Sunday, February 14, 2010

Writers and Writing

“They don’t get someone like you,” said my editor. She was referring to the fraternity of Indian writers. I suspect some of them had heaped scorn on my non literary pretensions in her presence. We were in the hub and din of the Delhi Book Fair and I am not quite sure whether what she said was intended to be a compliment.

I think she was slightly annoyed at my enthusiasm. I was unable to conceal my glee at the invitation from my publishers to spend a couple of days in the capital just browsing in the country’s largest book fair and luxuriating in five star comfort afterwards. I have been hosted enough and more times by organizations in my role as a consultant and coach. But that’s because they want me to do some work for them.

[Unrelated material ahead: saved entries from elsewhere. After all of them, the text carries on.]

-- ==== Sys2Proof/Laws/State.lean ====
section
/-! SUPPORT. What each update of the state leaves in each of its fields: one lemma per field and update. -/

namespace Sys2Proof.Machine

set_option Elab.async false

/-! ### mapCore -/

@[simp] theorem State.mapCore_core (s : State) (f : Core → Core) : (s.mapCore f).core = f s.core := rfl
@[simp] theorem State.mapCore_focus (s : State) (f : Core → Core) : (s.mapCore f).focus = s.focus := rfl
@[simp] theorem State.mapCore_ctx (s : State) (f : Core → Core) : (s.mapCore f).ctx = s.ctx := rfl
@[simp] theorem State.mapCore_others (s : State) (f : Core → Core) : (s.mapCore f).others = s.others := rfl
@[simp] theorem State.mapCore_dev (s : State) (f : Core → Core) : (s.mapCore f).dev = s.dev := rfl
@[simp] theorem State.mapCore_agenda (s : State) (f : Core → Core) : (s.mapCore f).agenda = s.agenda := rfl
@[simp] theorem State.mapCore_fresh (s : State) (f : Core → Core) : (s.mapCore f).fresh = s.fresh := rfl

/-! ### mapDev -/

@[simp] theorem State.mapDev_core (s : State) (f : Device → Device) : (s.mapDev f).core = s.core := rfl
@[simp] theorem State.mapDev_focus (s : State) (f : Device → Device) : (s.mapDev f).focus = s.focus := rfl
@[simp] theorem State.mapDev_ctx (s : State) (f : Device → Device) : (s.mapDev f).ctx = s.ctx := rfl
@[simp] theorem State.mapDev_others (s : State) (f : Device → Device) : (s.mapDev f).others = s.others := rfl
@[simp] theorem State.mapDev_dev (s : State) (f : Device → Device) : (s.mapDev f).dev = f s.dev := rfl
@[simp] theorem State.mapDev_agenda (s : State) (f : Device → Device) : (s.mapDev f).agenda = s.agenda := rfl
@[simp] theorem State.mapDev_fresh (s : State) (f : Device → Device) : (s.mapDev f).fresh = s.fresh := rfl

/-! ### mapCtx -/

@[simp] theorem State.mapCtx_core (s : State) (f : Context → Context) : (s.mapCtx f).core = s.core := rfl
@[simp] theorem State.mapCtx_focus (s : State) (f : Context → Context) : (s.mapCtx f).focus = s.focus := rfl
@[simp] theorem State.mapCtx_ctx (s : State) (f : Context → Context) : (s.mapCtx f).ctx = f s.ctx := rfl
@[simp] theorem State.mapCtx_others (s : State) (f : Context → Context) : (s.mapCtx f).others = s.others := rfl
@[simp] theorem State.mapCtx_dev (s : State) (f : Context → Context) : (s.mapCtx f).dev = s.dev := rfl
@[simp] theorem State.mapCtx_agenda (s : State) (f : Context → Context) : (s.mapCtx f).agenda = s.agenda := rfl
@[simp] theorem State.mapCtx_fresh (s : State) (f : Context → Context) : (s.mapCtx f).fresh = s.fresh := rfl

/-! ### mapWorld -/

@[simp] theorem State.mapWorld_core (s : State) (f : World → World) : (s.mapWorld f).core = s.core := rfl
@[simp] theorem State.mapWorld_focus (s : State) (f : World → World) : (s.mapWorld f).focus = s.focus := rfl
@[simp] theorem State.mapWorld_ctx (s : State) (f : World → World) : (s.mapWorld f).ctx = { s.ctx with world := f s.ctx.world } := rfl
@[simp] theorem State.mapWorld_others (s : State) (f : World → World) : (s.mapWorld f).others = s.others := rfl
@[simp] theorem State.mapWorld_dev (s : State) (f : World → World) : (s.mapWorld f).dev = s.dev := rfl
@[simp] theorem State.mapWorld_agenda (s : State) (f : World → World) : (s.mapWorld f).agenda = s.agenda := rfl
@[simp] theorem State.mapWorld_fresh (s : State) (f : World → World) : (s.mapWorld f).fresh = s.fresh := rfl

/-! ### mapCluster -/

@[simp] theorem State.mapCluster_core (s : State) (cl : Nat) (f : Cluster → Cluster) : (s.mapCluster cl f).core = s.core := rfl
@[simp] theorem State.mapCluster_focus (s : State) (cl : Nat) (f : Cluster → Cluster) : (s.mapCluster cl f).focus = s.focus := rfl
@[simp] theorem State.mapCluster_ctx (s : State) (cl : Nat) (f : Cluster → Cluster) : (s.mapCluster cl f).ctx = { s.ctx with clusters := modifyAt Cluster.reset cl f s.ctx.clusters } := rfl
@[simp] theorem State.mapCluster_others (s : State) (cl : Nat) (f : Cluster → Cluster) : (s.mapCluster cl f).others = s.others := rfl
@[simp] theorem State.mapCluster_dev (s : State) (cl : Nat) (f : Cluster → Cluster) : (s.mapCluster cl f).dev = s.dev := rfl
@[simp] theorem State.mapCluster_agenda (s : State) (cl : Nat) (f : Cluster → Cluster) : (s.mapCluster cl f).agenda = s.agenda := rfl
@[simp] theorem State.mapCluster_fresh (s : State) (cl : Nat) (f : Cluster → Cluster) : (s.mapCluster cl f).fresh = s.fresh := rfl

/-! ### drawn -/

@[simp] theorem State.drawn_core (s : State) : (s.drawn).core = s.core := rfl
@[simp] theorem State.drawn_focus (s : State) : (s.drawn).focus = s.focus := rfl
@[simp] theorem State.drawn_ctx (s : State) : (s.drawn).ctx = s.ctx := rfl
@[simp] theorem State.drawn_others (s : State) : (s.drawn).others = s.others := rfl
@[simp] theorem State.drawn_dev (s : State) : (s.drawn).dev = s.dev := rfl
@[simp] theorem State.drawn_agenda (s : State) : (s.drawn).agenda = s.agenda := rfl
@[simp] theorem State.drawn_fresh (s : State) : (s.drawn).fresh = s.fresh + 1 := rfl

/-! ### mapRegs -/

@[simp] theorem State.mapRegs_core (s : State) (f : Regs → Regs) : (s.mapRegs f).core = { s.core with regs := f s.core.regs } := rfl
@[simp] theorem State.mapRegs_focus (s : State) (f : Regs → Regs) : (s.mapRegs f).focus = s.focus := rfl
@[simp] theorem State.mapRegs_ctx (s : State) (f : Regs → Regs) : (s.mapRegs f).ctx = s.ctx := rfl
@[simp] theorem State.mapRegs_others (s : State) (f : Regs → Regs) : (s.mapRegs f).others = s.others := rfl
@[simp] theorem State.mapRegs_dev (s : State) (f : Regs → Regs) : (s.mapRegs f).dev = s.dev := rfl
@[simp] theorem State.mapRegs_agenda (s : State) (f : Regs → Regs) : (s.mapRegs f).agenda = s.agenda := rfl
@[simp] theorem State.mapRegs_fresh (s : State) (f : Regs → Regs) : (s.mapRegs f).fresh = s.fresh := rfl

/-! ### wrX -/

@[simp] theorem State.wrX_core (s : State) (d : Nat) (v : Word) (l : LabelWord) : (s.wrX d v l).core = { s.core with regs := s.core.regs.putX d v l } := rfl
@[simp] theorem State.wrX_focus (s : State) (d : Nat) (v : Word) (l : LabelWord) : (s.wrX d v l).focus = s.focus := rfl
@[simp] theorem State.wrX_ctx (s : State) (d : Nat) (v : Word) (l : LabelWord) : (s.wrX d v l).ctx = s.ctx := rfl
@[simp] theorem State.wrX_others (s : State) (d : Nat) (v : Word) (l : LabelWord) : (s.wrX d v l).others = s.others := rfl
@[simp] theorem State.wrX_dev (s : State) (d : Nat) (v : Word) (l : LabelWord) : (s.wrX d v l).dev = s.dev := rfl
@[simp] theorem State.wrX_agenda (s : State) (d : Nat) (v : Word) (l : LabelWord) : (s.wrX d v l).agenda = s.agenda := rfl
@[simp] theorem State.wrX_fresh (s : State) (d : Nat) (v : Word) (l : LabelWord) : (s.wrX d v l).fresh = s.fresh := rfl

/-! ### wrF -/

@[simp] theorem State.wrF_core (s : State) (d : Nat) (v : Half) (l : LabelWord) : (s.wrF d v l).core = { s.core with regs := s.core.regs.putF d v l } := rfl
@[simp] theorem State.wrF_focus (s : State) (d : Nat) (v : Half) (l : LabelWord) : (s.wrF d v l).focus = s.focus := rfl
@[simp] theorem State.wrF_ctx (s : State) (d : Nat) (v : Half) (l : LabelWord) : (s.wrF d v l).ctx = s.ctx := rfl
@[simp] theorem State.wrF_others (s : State) (d : Nat) (v : Half) (l : LabelWord) : (s.wrF d v l).others = s.others := rfl
@[simp] theorem State.wrF_dev (s : State) (d : Nat) (v : Half) (l : LabelWord) : (s.wrF d v l).dev = s.dev := rfl
@[simp] theorem State.wrF_agenda (s : State) (d : Nat) (v : Half) (l : LabelWord) : (s.wrF d v l).agenda = s.agenda := rfl
@[simp] theorem State.wrF_fresh (s : State) (d : Nat) (v : Half) (l : LabelWord) : (s.wrF d v l).fresh = s.fresh := rfl

/-! ### wrV -/

@[simp] theorem State.wrV_core (s : State) (d : Nat) (v : VWord) (l : LabelWord) : (s.wrV d v l).core = { s.core with regs := s.core.regs.putV d v l, streams := eraseAt d s.core.streams } := rfl
@[simp] theorem State.wrV_focus (s : State) (d : Nat) (v : VWord) (l : LabelWord) : (s.wrV d v l).focus = s.focus := rfl
@[simp] theorem State.wrV_ctx (s : State) (d : Nat) (v : VWord) (l : LabelWord) : (s.wrV d v l).ctx = s.ctx := rfl
@[simp] theorem State.wrV_others (s : State) (d : Nat) (v : VWord) (l : LabelWord) : (s.wrV d v l).others = s.others := rfl
@[simp] theorem State.wrV_dev (s : State) (d : Nat) (v : VWord) (l : LabelWord) : (s.wrV d v l).dev = s.dev := rfl
@[simp] theorem State.wrV_agenda (s : State) (d : Nat) (v : VWord) (l : LabelWord) : (s.wrV d v l).agenda = s.agenda := rfl
@[simp] theorem State.wrV_fresh (s : State) (d : Nat) (v : VWord) (l : LabelWord) : (s.wrV d v l).fresh = s.fresh := rfl

/-! ### wrP -/

@[simp] theorem State.wrP_core (s : State) (d : Nat) (v : Word) (l : LabelWord) : (s.wrP d v l).core = { s.core with regs := s.core.regs.putP d v l } := rfl
@[simp] theorem State.wrP_focus (s : State) (d : Nat) (v : Word) (l : LabelWord) : (s.wrP d v l).focus = s.focus := rfl
@[simp] theorem State.wrP_ctx (s : State) (d : Nat) (v : Word) (l : LabelWord) : (s.wrP d v l).ctx = s.ctx := rfl
@[simp] theorem State.wrP_others (s : State) (d : Nat) (v : Word) (l : LabelWord) : (s.wrP d v l).others = s.others := rfl
@[simp] theorem State.wrP_dev (s : State) (d : Nat) (v : Word) (l : LabelWord) : (s.wrP d v l).dev = s.dev := rfl
@[simp] theorem State.wrP_agenda (s : State) (d : Nat) (v : Word) (l : LabelWord) : (s.wrP d v l).agenda = s.agenda := rfl
@[simp] theorem State.wrP_fresh (s : State) (d : Nat) (v : Word) (l : LabelWord) : (s.wrP d v l).fresh = s.fresh := rfl

/-! ### orFlags -/

@[simp] theorem State.orFlags_core (s : State) (f : FFlags) : (s.orFlags f).core = { s.core with regs := s.core.regs.orFlags f } := rfl
@[simp] theorem State.orFlags_focus (s : State) (f : FFlags) : (s.orFlags f).focus = s.focus := rfl
@[simp] theorem State.orFlags_ctx (s : State) (f : FFlags) : (s.orFlags f).ctx = s.ctx := rfl
@[simp] theorem State.orFlags_others (s : State) (f : FFlags) : (s.orFlags f).others = s.others := rfl
@[simp] theorem State.orFlags_dev (s : State) (f : FFlags) : (s.orFlags f).dev = s.dev := rfl
@[simp] theorem State.orFlags_agenda (s : State) (f : FFlags) : (s.orFlags f).agenda = s.agenda := rfl
@[simp] theorem State.orFlags_fresh (s : State) (f : FFlags) : (s.orFlags f).fresh = s.fresh := rfl

/-! ### complete -/

@[simp] theorem State.complete_core (s : State) : (s.complete).core = s.core.complete := rfl
@[simp] theorem State.complete_focus (s : State) : (s.complete).focus = s.focus := rfl
@[simp] theorem State.complete_ctx (s : State) : (s.complete).ctx = s.ctx := rfl
@[simp] theorem State.complete_others (s : State) : (s.complete).others = s.others := rfl
@[simp] theorem State.complete_dev (s : State) : (s.complete).dev = s.dev := rfl
@[simp] theorem State.complete_agenda (s : State) : (s.complete).agenda = s.agenda := rfl
@[simp] theorem State.complete_fresh (s : State) : (s.complete).fresh = s.fresh := rfl

/-! ### drain -/

@[simp] theorem State.drain_core (s : State) : (s.drain).core = s.core.drain := rfl
@[simp] theorem State.drain_focus (s : State) : (s.drain).focus = s.focus := rfl
@[simp] theorem State.drain_ctx (s : State) : (s.drain).ctx = s.ctx := rfl
@[simp] theorem State.drain_others (s : State) : (s.drain).others = s.others := rfl
@[simp] theorem State.drain_dev (s : State) : (s.drain).dev = s.dev := rfl
@[simp] theorem State.drain_agenda (s : State) : (s.drain).agenda = s.agenda := rfl
@[simp] theorem State.drain_fresh (s : State) : (s.drain).fresh = s.fresh := rfl

/-! ### parkAt -/

@[simp] theorem State.parkAt_core (s : State) (p : Park) : (s.parkAt p).core = { s.core with park := some p, stalled := false } := rfl
@[simp] theorem State.parkAt_focus (s : State) (p : Park) : (s.parkAt p).focus = s.focus := rfl
@[simp] theorem State.parkAt_ctx (s : State) (p : Park) : (s.parkAt p).ctx = s.ctx := rfl
@[simp] theorem State.parkAt_others (s : State) (p : Park) : (s.parkAt p).others = s.others := rfl
@[simp] theorem State.parkAt_dev (s : State) (p : Park) : (s.parkAt p).dev = s.dev := rfl
@[simp] theorem State.parkAt_agenda (s : State) (p : Park) : (s.parkAt p).agenda = s.agenda := rfl
@[simp] theorem State.parkAt_fresh (s : State) (p : Park) : (s.parkAt p).fresh = s.fresh := rfl

/-! ### latchIssue -/

@[simp] theorem State.latchIssue_core (s : State) (a : Word) (l t : Bool) : (s.latchIssue a l t).core = { s.core with issue := ⟨a, l, t⟩, trapped := none, late := none, stalled := false } := rfl
@[simp] theorem State.latchIssue_focus (s : State) (a : Word) (l t : Bool) : (s.latchIssue a l t).focus = s.focus := rfl
@[simp] theorem State.latchIssue_ctx (s : State) (a : Word) (l t : Bool) : (s.latchIssue a l t).ctx = s.ctx := rfl
@[simp] theorem State.latchIssue_others (s : State) (a : Word) (l t : Bool) : (s.latchIssue a l t).others = s.others := rfl
@[simp] theorem State.latchIssue_dev (s : State) (a : Word) (l t : Bool) : (s.latchIssue a l t).dev = s.dev := rfl
@[simp] theorem State.latchIssue_agenda (s : State) (a : Word) (l t : Bool) : (s.latchIssue a l t).agenda = s.agenda := rfl
@[simp] theorem State.latchIssue_fresh (s : State) (a : Word) (l t : Bool) : (s.latchIssue a l t).fresh = s.fresh := rfl

/-! ### later -/

@[simp] theorem State.later_focus (s : State) (p : Pending) : (s.later p).focus = s.focus := by
  unfold State.later; split <;> rfl
@[simp] theorem State.later_ctx (s : State) (p : Pending) : (s.later p).ctx = s.ctx := by
  unfold State.later; split <;> rfl
@[simp] theorem State.later_others (s : State) (p : Pending) : (s.later p).others = s.others := by
  unfold State.later; split <;> rfl
@[simp] theorem State.later_dev (s : State) (p : Pending) : (s.later p).dev = s.dev := by
  unfold State.later; split <;> rfl
@[simp] theorem State.later_agenda (s : State) (p : Pending) : (s.later p).agenda = s.agenda := by
  unfold State.later; split <;> rfl
@[simp] theorem State.later_fresh (s : State) (p : Pending) : (s.later p).fresh = s.fresh := by
  unfold State.later; split <;> rfl
theorem State.later_core (s : State) (p : Pending) (h : p.reg ≠ .x 0) :
    (s.later p).core = { s.core with pending := s.core.pending ++ [p], streams := match p.reg with
      | .v n => eraseAt n s.core.streams
      | .x _ => s.core.streams
      | .f _ => s.core.streams
      | .p _ => s.core.streams } := by
  unfold State.later; rw [if_neg h]; rfl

To be hosted as a writer without any agenda felt really good. Almost as good as fraternising with 30 writers from all over the world in the International Writers Program at Iowa. Or bagging two prestigious residencies in Kent and Pittsburgh in the span of two years. For a non literary writer, I am doing fine. Thank You.

To gloat further, a German scholar wrote to me recently asking for permission to reproduce one of my essays published in a newspaper in her academic compilation on Indian Writing in English. It is the same essay that had drawn the ire of a couple of “Establishment Writers” in India when it was published.

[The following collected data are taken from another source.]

-- ==== Sys2Proof/Laws/Contexts.lean ====
section
/-! SUPPORT. What moving the focus and saving a context do to memory (R377, R424, R428). -/

namespace Sys2Proof.Machine

set_option Elab.async false

/-! ### The focus -/

@[simp] theorem State.enter_dev (s : State) (k : Context) (cl c : Nat) : (s.enter k cl c).dev = s.dev := rfl
@[simp] theorem State.enter_others (s : State) (k : Context) (cl c : Nat) : (s.enter k cl c).others = s.others := rfl
@[simp] theorem State.enter_focus (s : State) (k : Context) (cl c : Nat) : (s.enter k cl c).focus = ⟨cl, c⟩ := rfl

/-- Another core moves: the device, the agenda and the count of free values stay. -/
theorem focusOn_ok {s t : State} {ctxid cl c : Nat} (h : s.focusOn ctxid cl c = some t) :
    t.dev = s.dev ∧ t.agenda = s.agenda ∧ t.fresh = s.fresh ∧ t.focus = ⟨cl, c⟩ := by
  unfold State.focusOn at h
  split at h
  · cases h
  · split at h
    · split at h
      · rename_i hf
        cases h
        simp only [State.isFocus, decide_eq_true_eq] at hf
        obtain ⟨h1, h2⟩ := hf
        subst h1 h2
        exact ⟨rfl, rfl, rfl, rfl⟩
      · split at h
        · cases h; exact ⟨rfl, rfl, rfl, rfl⟩
        · cases h
    · split at h
      · cases h
      · cases h
        exact ⟨rfl, rfl, rfl, rfl⟩

/-- Work done in another context keeps memory canonical if it does where it is done. -/
theorem inContext_wf (s : State) (ctxid : Nat) (f : State → State)
    (hf : ∀ u, Memory.wf u.dev.mem → Memory.wf (f u).dev.mem) (hw : Memory.wf s.dev.mem) :
    Memory.wf (s.inContext ctxid f).dev.mem := by
  unfold State.inContext
  split
  · exact hf s hw
  · split
    · exact hw
    · rename_i t ht
      have h1 : Memory.wf (f t).dev.mem := hf t (by rw [(focusOn_ok ht).1]; exact hw)
      simp only
      cases hg : (f t).focusOn s.ctx.desc.ctxid s.focus.cl s.focus.core with
      | none => exact h1
      | some v => simp only [Option.getD_some]; rw [(focusOn_ok hg).1]; exact h1

/-! ### Saving a context -/

theorem putPa_wf (d : Device) (mem : NatMap Byte) (e : Nat × Byte) (h : Memory.wf mem) : Memory.wf (d.putPa mem e) := by
  unfold Device.putPa
  split
  · exact putD_wf _ _ _ h
  · exact h

theorem putPas_wf (d : Device) (news : List (Nat × Byte)) :
    ∀ mem : NatMap Byte, Memory.wf mem → Memory.wf (news.foldl d.putPa mem) := by
  induction news with
  | nil => intro mem h; exact h
  | cons e es ih => intro mem h; exact ih _ (putPa_wf d mem e h)

theorem saveCores_wf (s : State) (hw : Memory.wf s.dev.mem) : Memory.wf s.saveCores.dev.mem :=
  putPas_wf _ _ _ (filter_wf _ _ hw)

end Sys2Proof.Machine
end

A week later I had lunch in Bangalore with a writer from UK who I had met in the Delhi trip and she told me she always turned down invitations to literary meets in her own country because of all the grandiose egos parading around. I don’t quite remember what she said exactly but there seemed to be gentle affirmation about the way I had turned out to be.

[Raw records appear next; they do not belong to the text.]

theorem vor (t : ElemTy) (d a b pg : Nat) : Statement (.vor t d a b pg) := by
  intro h w0 hw
  have qt := ElemTy.code_lt t
  simp only [Instr.wf, groupOk, reg3, reg2, regOff, regImm, flt3, vec4, vec3, Bool.and_eq_true, Bool.or_eq_true, Bool.not_eq_true', decide_eq_true_eq] at h
  have key : ∀ x, IsV x 0x2B t.code d a b pg 2 → decodeBody x = .ok (.vor t d a b pg) := by
    rintro x ⟨f, f24_6, f21_3, f16_5, f11_5, f6_5, f3_3, f0_3, f6_3, f9_2, f6_1, f7_1, f8_3, f7_4, f16_3, f19_2, f11_3, f14_2⟩
    rw [decodeBody, f24_6, major_2B]
    simp (disch := omega) [Dec.vectorB, groupOk, Dec.need, Dec.sel, Dec.cell, Dec.vty, Dec.vd, Dec.va, Dec.vb, Dec.pg, Dec.vfn, ElemTy.ofCode_code, Nat.mod_eq_of_lt, Nat.div_eq_of_lt, h, f21_3, f16_5, f11_5, f6_5, f3_3, f0_3, f6_3, f9_2, f6_1, f7_1, f8_3, f7_4, f16_3, f19_2, f11_3, f14_2]
  cases (hw : some (Enc.v 0x2B t.code d a b pg 2) = some w0)
  have hx : IsV (Enc.v 0x2B t.code d a b pg 2) 0x2B t.code d a b pg 2 := isV (by omega) (by omega) (by omega) (by omega) (by omega) (by omega) (by omega)
  exact ⟨hx.lt, key _ hx⟩

theorem vxor (t : ElemTy) (d a b pg : Nat) : Statement (.vxor t d a b pg) := by
  intro h w0 hw
  have qt := ElemTy.code_lt t
  simp only [Instr.wf, groupOk, reg3, reg2, regOff, regImm, flt3, vec4, vec3, Bool.and_eq_true, Bool.or_eq_true, Bool.not_eq_true', decide_eq_true_eq] at h
  have key : ∀ x, IsV x 0x2B t.code d a b pg 3 → decodeBody x = .ok (.vxor t d a b pg) := by
    rintro x ⟨f, f24_6, f21_3, f16_5, f11_5, f6_5, f3_3, f0_3, f6_3, f9_2, f6_1, f7_1, f8_3, f7_4, f16_3, f19_2, f11_3, f14_2⟩
    rw [decodeBody, f24_6, major_2B]
    simp (disch := omega) [Dec.vectorB, groupOk, Dec.need, Dec.sel, Dec.cell, Dec.vty, Dec.vd, Dec.va, Dec.vb, Dec.pg, Dec.vfn, ElemTy.ofCode_code, Nat.mod_eq_of_lt, Nat.div_eq_of_lt, h, f21_3, f16_5, f11_5, f6_5, f3_3, f0_3, f6_3, f9_2, f6_1, f7_1, f8_3, f7_4, f16_3, f19_2, f11_3, f14_2]
  cases (hw : some (Enc.v 0x2B t.code d a b pg 3) = some w0)
  have hx : IsV (Enc.v 0x2B t.code d a b pg 3) 0x2B t.code d a b pg 3 := isV (by omega) (by omega) (by omega) (by omega) (by omega) (by omega) (by omega)
  exact ⟨hx.lt, key _ hx⟩

theorem vshl (t : ElemTy) (d a b pg : Nat) : Statement (.vshl t d a b pg) := by
  intro h w0 hw
  have qt := ElemTy.code_lt t
  simp only [Instr.wf, groupOk, reg3, reg2, regOff, regImm, flt3, vec4, vec3, Bool.and_eq_true, Bool.or_eq_true, Bool.not_eq_true', decide_eq_true_eq] at h
  have key : ∀ x, IsV x 0x2B t.code d a b pg 4 → decodeBody x = .ok (.vshl t d a b pg) := by
    rintro x ⟨f, f24_6, f21_3, f16_5, f11_5, f6_5, f3_3, f0_3, f6_3, f9_2, f6_1, f7_1, f8_3, f7_4, f16_3, f19_2, f11_3, f14_2⟩
    rw [decodeBody, f24_6, major_2B]
    simp (disch := omega) [Dec.vectorB, groupOk, Dec.need, Dec.sel, Dec.cell, Dec.vty, Dec.vd, Dec.va, Dec.vb, Dec.pg, Dec.vfn, ElemTy.ofCode_code, Nat.mod_eq_of_lt, Nat.div_eq_of_lt, h, f21_3, f16_5, f11_5, f6_5, f3_3, f0_3, f6_3, f9_2, f6_1, f7_1, f8_3, f7_4, f16_3, f19_2, f11_3, f14_2]
  cases (hw : some (Enc.v 0x2B t.code d a b pg 4) = some w0)
  have hx : IsV (Enc.v 0x2B t.code d a b pg 4) 0x2B t.code d a b pg 4 := isV (by omega) (by omega) (by omega) (by omega) (by omega) (by omega) (by omega)
  exact ⟨hx.lt, key _ hx⟩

I guess the pompous affectations are not restricted to Indian writers. World over they believe in conforming to a certain type. With notable exceptions like Zadie Smith who was one of the first to champion publicly it’s not an either/or. You can be a writer and a decent human being.

Writers have attitude and say clever, cruel things to others in public dinners. I prefer to restrict the cruelty to my writing.
When I am not writing, I like to make friends and cook for them. I go to my son’s school sometimes and help out with theatre related activities. I also sleep a lot.

Writers are supercilious and prone to make lofty statements like “I am not my writing.”
I wonder what I will be without the writing.

Most writers turn silly after some public acknowledgement for their work has happened.
I am silly enough to see through that trap.